Chowdhury contested the 1999 Indian general election from Berhampore constituency. He won by a margin of 95,391 votes and defeated his nearest rival, the sitting MP Pramothes Mukherjee of Revolutionary Socialist Party. Following his success, he was made the Congress president for the Murshidabad district. Between 1999 and 2000, he served as a member of Committee on Information Technology, Railway Convention Committee and Committee to Review the Rate of Dividend Payable by the Railway Undertaking to the General Revenues. Between 2000 and 2004, he served as a member of Consultative Committee of the Ministry of External Affairs. In 2003, under Chowdhury's leadership, the Congress party won 23 out of 33 zilla parishad seats, 13 out of 26 panchayat samitis and 104 out of 254 village councils in Murshidabad.

On 28 October 2012 he was inducted in the Union Ministry under Prime Minister Manmohan Singh as Minister of State for Railways.

 
After taking charge as Minister of State for Railways, he has reviewed the statutes of safety, punctuality and passenger amenities with Board Members and inspected Sealdah, Howrah, Beharampur etc. railway stations to check adequacy of passenger amenities.

He became the president of West Bengal Pradesh Congress on 10 February 2014.

Leader of the Congress in Lok Sabha
In June 2019, he was selected as Congress leader in Lok Sabha. According to a report in NDTV, Adhir Ranjan Chowdhury was given the job after the party failed to convince Rahul Gandhi.
On 26 July 2019, Chowdhury was appointed the chairman of Seventeenth Lok Sabha Committee on Public Accounts. The Public Accounts Committee is now constituted every year under Rule 308 of the Rules of Procedure and Conduct of Business in Lok Sabha.
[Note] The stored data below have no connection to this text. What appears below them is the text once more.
-- ==== Sys2Proof/Safety.lean ====
section
/-! DEFINITION. What counts as a safe run of the engine, in the terms the statements use. -/
namespace Sys2Proof.Machine

/-- Every memory and register store has its canonical form: keys strictly rising, nothing listed that an unlisted key
reads as. -/
def State.storesWf (s : State) : Bool :=
  swf regReset s.regs && swf (fun _ => 0) s.tables && swf (fun _ => 0) s.host && swf (fun _ => 0) s.hbm
    && swf (fun _ => 0) s.yard

/-- The engine does not work at all: held in power-on reset, or stopped with its clocks (R435, R468, R471). -/
def State.halted (s : State) : Bool := decide (s.flt.life = .dead) || decide (s.flt.life = .held)

/-- Every port is BLACK port-wide (R457). -/
def State.allBlack (s : State) : Prop := ∀ p, s.portBlack p = true

/-- Is a command an event of the reset input or of the supplies (R435, R441, R471), which alone end a halt? -/
def isPower : Instr → Bool
  | .powerOnReset _ | .powerOnResetAsserted _ => true
  | _ => false

/-- Is a command an event of a tile, which works by itself beside the engine (R260)? -/
def isTile : Instr → Bool
  | .tileSyncRx .. | .tilePixelRx .. | .tileBlackRx .. | .enumRx .. | .assignRx .. | .tileStatusSend ..
  | .mgmtDownRx .. | .bulkRx .. | .tilePresent .. | .tileWatchdog .. | .cruiseTest .. | .tileUpstreamCellRx .. => true
  | _ => false

/-- Registers that an interrupt request of page `p` can change by itself (R35, R36, R81, R83-R85, R333, R334): the page's
INT_CAUSE; the EIC's INT_CAUSE and counters; the latches of the sequencers; the host link's power state and the PBA. -/
def sigReg (p p' off : Nat) : Bool :=
  (decide (p' = p) && decide (off = O.INT_CAUSE))
    || (decide (p' = pEic) && (decide (off = O.INT_CAUSE) || decide (off = O.EIC_CNT_RAISES)
        || decide (off = O.EIC_CNT_COALESCED) || decide (off = O.EIC_CNT_DISABLED)))
    || (decide (pYsq ≤ p') && decide (p' < pYsq + 8) && decide (off = O.YSQ_EVT_LATCH))
    || (decide (p' = pHif) && (decide (off = O.HIF_PM_STAT)
        || (decide (O.HIF_PBA ≤ off) && decide (off < O.HIF_PBA + 256))))

/-- One byte of host memory. -/
def State.hostByte (s : State) (a : Nat) : Byte := sget (fun _ => 0) s.host a

/-- One byte of HBM, by engine address. -/
def State.hbmByte (s : State) (a : Nat) : Byte := sget (fun _ => 0) s.hbm a

/-- One byte of the yard's staging area. -/
def State.yardByte (s : State) (a : Nat) : Byte := sget (fun _ => 0) s.yard a

/-- Every byte of host memory, HBM and the staging area reads as before. -/
def memSame (s t : State) : Prop :=
  (∀ a, t.hostByte a = s.hostByte a) ∧ (∀ a, t.hbmByte a = s.hbmByte a) ∧ ∀ a, t.yardByte a = s.yardByte a

/-- Every register reads as before but those that `may` names. -/
def regsSame (may : Nat → Nat → Bool) (s t : State) : Prop :=
  ∀ p off, off < 0x10000 → may p off = false → t.rd p off = s.rd p off

/-- Every table word reads as before but those of the page and table that `may` names. -/
def tabsSame (may : Nat → Nat → Bool) (s t : State) : Prop :=
  ∀ p k c i, k < 256 → c < 2 → i < 2 ^ 24 → may p k = false → t.tabAt p k c i = s.tabAt p k c i

/-- `s` with everything that an interrupt request or message can change taken from `t`: registers, the EIC's source
table and the saturations it has reported, the function's power state and what leaves the engine. -/
def sigRest (s t : State) : State :=
  { s with regs := t.regs, tables := t.tables, hif := t.hif, eicSat := t.eicSat, out := t.out }

/-- `j` is the started job of opcode `op` that `r` names, and its block has not taken it yet. -/
def State.jobReady (s : State) (r : JobRef) (op : Nat) (j : Job) : Prop :=
  s.alive .wqm = true ∧ s.findJob r = some j ∧ j.op = op ∧ j.out = none ∧ j.taken = false

/-- The job that `r` names has the outcome `o`. -/
def State.jobEnded (s : State) (r : JobRef) (o : JobOut) : Prop := (s.findJob r).map (·.out) = some (some o)

/-- The EIC's source table, where requests are counted (R333). -/
def sigTab (p k : Nat) : Bool := decide (p = pEic) && decide (k = 0)

/-- Subchannel `n` may begin a command: host memory can be reached and answers, `c` stands at its next address, sound and not to be paused at,
and `o` is the operation it starts. -/
def State.chAt (s : State) (n : Nat) (a : ChAns) (c : ChCmd) (o : ChOp) : Prop :=
  s.alive .ysq = true ∧ s.chReady n = true ∧ s.hostReady = true ∧ a.mem = .ok ∧ s.fetchCmd (s.subOf n).pc = c
    ∧ (c.pause = false ∨ (s.subOf n).skip = true ∨ s.bit (State.ysqOf n) (State.schOff n) 28 = true)
    ∧ c.check (State.isDirect n) = 0 ∧ s.opFrom (State.isDirect n) c = .inr o

/-- Status record of KIND `kind` that stands for subchannel `n`, with the outcome its state holds (R310). -/
def statusRecord (t : State) (n kind next : Nat) : List Byte :=
  let b := t.subOf n
  leBytes 2 (t.fld (State.ysqOf n) (State.schOff n) 0 16) ++ leBytes 1 (kind * 64 + min 63 b.retries)
    ++ leBytes 1 b.reason ++ leBytes 1 (b.endc * 16 + b2n b.noted * 8) ++ [0] ++ leBytes 2 (min 65535 b.resid)
    ++ leBytes 8 next

/-- Operation `o` of subchannel `n`, as it stands when it ends, ended with an END and REASON: with LINK after DONE or
MATCHED the next command follows, else the final status record stands in host memory and the subchannel is IDLE. -/
def opEnded (s t : State) (n : Nat) (o : ChOp) (endc reason : Nat) : Prop :=
  let b := t.subOf n
  let next := (o.tail.addr + if endc = 1 then 32 else 16) % 2 ^ 64
  b.op = none ∧ b.last = o.tail.addr ∧ b.endc = endc ∧ b.reason = reason ∧ b.resid = o.total - o.moved
    ∧ b.retries = o.retries ∧ b.noted = o.cmds.any (·.note) ∧ (endc = 3 → b.devErr = reason)
    ∧ (if (endc = 0 ∨ endc = 1) ∧ o.tail.link = true then b.pc = next ∧ t.schState n = s.schState n
      else t.schState n = 0
        ∧ t.hostBytes (s.rd64 pYcs O.YCS_STAT_BASE_LO + 16 * n) 16 = statusRecord t n 0 next
        ∧ (o.cmds.any (·.note) = false → t.fld (State.ysqOf n) (State.schOff n) 0 16
            = (s.fld (State.ysqOf n) (State.schOff n) 0 16 + 1) % 65536))

/-- Registers of a subchannel's sequencer page that a command of the subchannel may write by itself, with those that its
page's interrupt request can change. -/
def subReg (n p off : Nat) : Bool :=
  (decide (p = State.ysqOf n) && (decide (off = State.schOff n) || decide (off = State.pathOff (n / 64))
      || decide (off = O.YSQ_STATUS_MAP + 4 * (n % 512 / 32)) || decide (off = O.YSQ_CNT_DEVICE_ERROR)
      || decide (off = O.YSQ_CNT_PROGRAM_ERROR) || decide (off = O.YSQ_CNT_BUS_CLEAR)
      || decide (off = O.YSQ_CNT_BACKOFF) || decide (off = O.YSQ_CNT_STARTS)))
    || sigReg (State.ysqOf n) p off

/-- What a command of subchannel `n` leaves alone: HBM and the staging area, the other subchannels, every register but
`subReg`, every table but the EIC's sources, and host memory outside `area` and the subchannel's status record. -/
def subFrame (area : Nat → Bool) (s t : State) (n : Nat) : Prop :=
  (∀ x, t.hbmByte x = s.hbmByte x) ∧ (∀ x, t.yardByte x = s.yardByte x)
    ∧ (∀ x, area x = false
      → (x < s.rd64 pYcs O.YCS_STAT_BASE_LO + 16 * n ∨ s.rd64 pYcs O.YCS_STAT_BASE_LO + 16 * n + 16 ≤ x)
      → t.hostByte x = s.hostByte x)
    ∧ (∀ m, m ≠ n → t.subOf m = s.subOf m) ∧ regsSame (subReg n) s t ∧ tabsSame sigTab s t

/-- The state a command leads to; the state itself where a command stops (none does). -/
def after (c : Instr) (s : State) : State :=
  match exec c s with
  | .next t => t
  | _ => s

end Sys2Proof.Machine
end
After passing away of Somen Mitra, the then president of West Bengal Pradesh Congress Committee, on 9 September 2020, Chowdhury was appointed  the president of West Bengal Pradesh Congress Committee.

On 12 January 2022, Congress leader in the Lok Sabha, Adhir Ranjan Chowdhury wrote to the chairman of the Parliamentary Standing Committee on Home Affairs, Anand Sharma, asking the committee to discuss the "Violative Software Application 'Tek Fog'", in their next meeting.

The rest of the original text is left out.